Hay que conocer esas maravillosas obras del espíritu europeo - la catedral Nuestra Señora de Paris, la catedral de Colonia, en Alemania, la de Santiago de Compostela, en España, la de Chartres, honrada para la posteridad entre las espigas de sus trigales circundantes por el genio de un pintor holandés desquiciado, para comprender la inmensa aflicción que provoca ver a la Europa de nuestros ancestros, esencia genética de nuestra cultura, nuestro idioma, nuestras costumbres, una joya construida paciente y tozudamente en tres mil años de trabajo incesante, con ardor y tozudez siempre recomenzados, entre invasiones, guerras fratricidas, búsquedas desesperadas por encontrar un destino común,  preñada de falsas y devastadoras utopías iluminada por insurrecciones y fanatismos raciales, odios fratricidas, proyectos luminosos y sueños de grandeza, asediada ahora por el asalto invasor y voraz del islamismo talibán, para comprender en toda su dimensión la hondura de la tragedia. Ahora, como para que el azar le pusiera rúbrica a un asalto de una crisis irreparable y una decadencia que avanza a pasos forzados, una refacción se convierte en el mortal golpe del fuego devastador. En Europa, como suele decirse, llueve sobre mojado.

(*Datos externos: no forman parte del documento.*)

-- ==== Sys2Proof/Laws/State.lean ====
section
/-! SUPPORT. One lemma per field of `State` for each primitive update of Machine/Ops.lean and Machine/Present.lean,
so that no later proof unfolds a record update. -/

namespace Sys2Proof.Machine

variable (s : State)

/-! `writeEntry` -/

@[simp] theorem writeEntry_state (i : Nat) (e : QEntry) : (writeEntry i e s).state = s.state := rfl
@[simp] theorem writeEntry_cnt (i : Nat) (e : QEntry) : (writeEntry i e s).cnt = s.cnt := rfl
@[simp] theorem writeEntry_rd (i : Nat) (e : QEntry) : (writeEntry i e s).rd = s.rd := rfl
@[simp] theorem writeEntry_wr (i : Nat) (e : QEntry) : (writeEntry i e s).wr = s.wr := rfl
@[simp] theorem writeEntry_target (i : Nat) (e : QEntry) : (writeEntry i e s).target = s.target := rfl
@[simp] theorem writeEntry_sweepEn (i : Nat) (e : QEntry) : (writeEntry i e s).sweepEn = s.sweepEn := rfl
@[simp] theorem writeEntry_updack (i : Nat) (e : QEntry) : (writeEntry i e s).updack = s.updack := rfl
@[simp] theorem writeEntry_err (i : Nat) (e : QEntry) : (writeEntry i e s).err = s.err := rfl
@[simp] theorem writeEntry_field (i : Nat) (e : QEntry) : (writeEntry i e s).field = s.field := rfl
@[simp] theorem writeEntry_pres (i : Nat) (e : QEntry) : (writeEntry i e s).pres = s.pres := rfl
@[simp] theorem writeEntry_res (i : Nat) (e : QEntry) : (writeEntry i e s).res = s.res := rfl
@[simp] theorem writeEntry_q (i : Nat) (e : QEntry) : (writeEntry i e s).q = s.q.set i e := rfl
@[simp] theorem writeEntry_txslot (i : Nat) (e : QEntry) : (writeEntry i e s).txslot = s.txslot := rfl
@[simp] theorem writeEntry_cfg (i : Nat) (e : QEntry) : (writeEntry i e s).cfg = s.cfg := rfl
@[simp] theorem writeEntry_input (i : Nat) (e : QEntry) : (writeEntry i e s).input = s.input := rfl
@[simp] theorem writeEntry_busOut (i : Nat) (e : QEntry) : (writeEntry i e s).busOut = s.busOut := rfl
@[simp] theorem writeEntry_hostOut (i : Nat) (e : QEntry) : (writeEntry i e s).hostOut = s.hostOut := rfl
@[simp] theorem writeEntry_draws (i : Nat) (e : QEntry) : (writeEntry i e s).draws = s.draws := rfl

/-! `writeSlot` -/

@[simp] theorem writeSlot_state (r : SlotIx) (v : ResSlot) : (writeSlot r v s).state = s.state := rfl
@[simp] theorem writeSlot_cnt (r : SlotIx) (v : ResSlot) : (writeSlot r v s).cnt = s.cnt := rfl
@[simp] theorem writeSlot_rd (r : SlotIx) (v : ResSlot) : (writeSlot r v s).rd = s.rd := rfl
@[simp] theorem writeSlot_wr (r : SlotIx) (v : ResSlot) : (writeSlot r v s).wr = s.wr := rfl
@[simp] theorem writeSlot_target (r : SlotIx) (v : ResSlot) : (writeSlot r v s).target = s.target := rfl
@[simp] theorem writeSlot_sweepEn (r : SlotIx) (v : ResSlot) : (writeSlot r v s).sweepEn = s.sweepEn := rfl
@[simp] theorem writeSlot_updack (r : SlotIx) (v : ResSlot) : (writeSlot r v s).updack = s.updack := rfl
@[simp] theorem writeSlot_err (r : SlotIx) (v : ResSlot) : (writeSlot r v s).err = s.err := rfl
@[simp] theorem writeSlot_field (r : SlotIx) (v : ResSlot) : (writeSlot r v s).field = s.field := rfl
@[simp] theorem writeSlot_pres (r : SlotIx) (v : ResSlot) : (writeSlot r v s).pres = s.pres := rfl
@[simp] theorem writeSlot_res (r : SlotIx) (v : ResSlot) : (writeSlot r v s).res = s.res.set r.toFin v := rfl
@[simp] theorem writeSlot_q (r : SlotIx) (v : ResSlot) : (writeSlot r v s).q = s.q := rfl
@[simp] theorem writeSlot_txslot (r : SlotIx) (v : ResSlot) : (writeSlot r v s).txslot = s.txslot := rfl
@[simp] theorem writeSlot_cfg (r : SlotIx) (v : ResSlot) : (writeSlot r v s).cfg = s.cfg := rfl
@[simp] theorem writeSlot_input (r : SlotIx) (v : ResSlot) : (writeSlot r v s).input = s.input := rfl
@[simp] theorem writeSlot_busOut (r : SlotIx) (v : ResSlot) : (writeSlot r v s).busOut = s.busOut := rfl
@[simp] theorem writeSlot_hostOut (r : SlotIx) (v : ResSlot) : (writeSlot r v s).hostOut = s.hostOut := rfl
@[simp] theorem writeSlot_draws (r : SlotIx) (v : ResSlot) : (writeSlot r v s).draws = s.draws := rfl

/-! `raise` -/

@[simp] theorem raise_state (e : ErrorOutcome) : (raise e s).state = s.state := rfl
@[simp] theorem raise_cnt (e : ErrorOutcome) : (raise e s).cnt = s.cnt := rfl
@[simp] theorem raise_rd (e : ErrorOutcome) : (raise e s).rd = s.rd := rfl
@[simp] theorem raise_wr (e : ErrorOutcome) : (raise e s).wr = s.wr := rfl
@[simp] theorem raise_target (e : ErrorOutcome) : (raise e s).target = s.target := rfl
@[simp] theorem raise_sweepEn (e : ErrorOutcome) : (raise e s).sweepEn = s.sweepEn := rfl
@[simp] theorem raise_updack (e : ErrorOutcome) : (raise e s).updack = s.updack := rfl
@[simp] theorem raise_err (e : ErrorOutcome) : (raise e s).err = s.err ||| e.mask := rfl
@[simp] theorem raise_field (e : ErrorOutcome) : (raise e s).field = s.field := rfl
@[simp] theorem raise_pres (e : ErrorOutcome) : (raise e s).pres = s.pres := rfl
@[simp] theorem raise_res (e : ErrorOutcome) : (raise e s).res = s.res := rfl
@[simp] theorem raise_q (e : ErrorOutcome) : (raise e s).q = s.q := rfl
@[simp] theorem raise_txslot (e : ErrorOutcome) : (raise e s).txslot = s.txslot := rfl
@[simp] theorem raise_cfg (e : ErrorOutcome) : (raise e s).cfg = s.cfg := rfl
@[simp] theorem raise_input (e : ErrorOutcome) : (raise e s).input = s.input := rfl
@[simp] theorem raise_busOut (e : ErrorOutcome) : (raise e s).busOut = s.busOut := rfl
@[simp] theorem raise_hostOut (e : ErrorOutcome) : (raise e s).hostOut = s.hostOut := rfl
@[simp] theorem raise_draws (e : ErrorOutcome) : (raise e s).draws = s.draws := rfl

La reconstruirán, uniendo solidariamente los esfuerzos de esta Europa admirable que reconoce en ella la cicatriz de un parto originario. Pero para quienes la conocimos tal como naciera, creciera y se desarrollara, con la belleza de esa flecha construida en el siglo XIX y ahora derrumbada por el fuego, ya no será la misma. Sobrevivió la más espantosa de las guerras, cuando la orden de último bárbaro germánico invasor fuera “quemad Paris”. Pero ya no tendremos la sensación que teníamos hasta hace algunas horas: compartir el techo que compartieran millones y millones de fieles desde hace mil años. El arte es largo, la vida es breve. Hoy, más breve que nunca. Cuando el ángel exterminador y el diablo parecieran andar sueltos.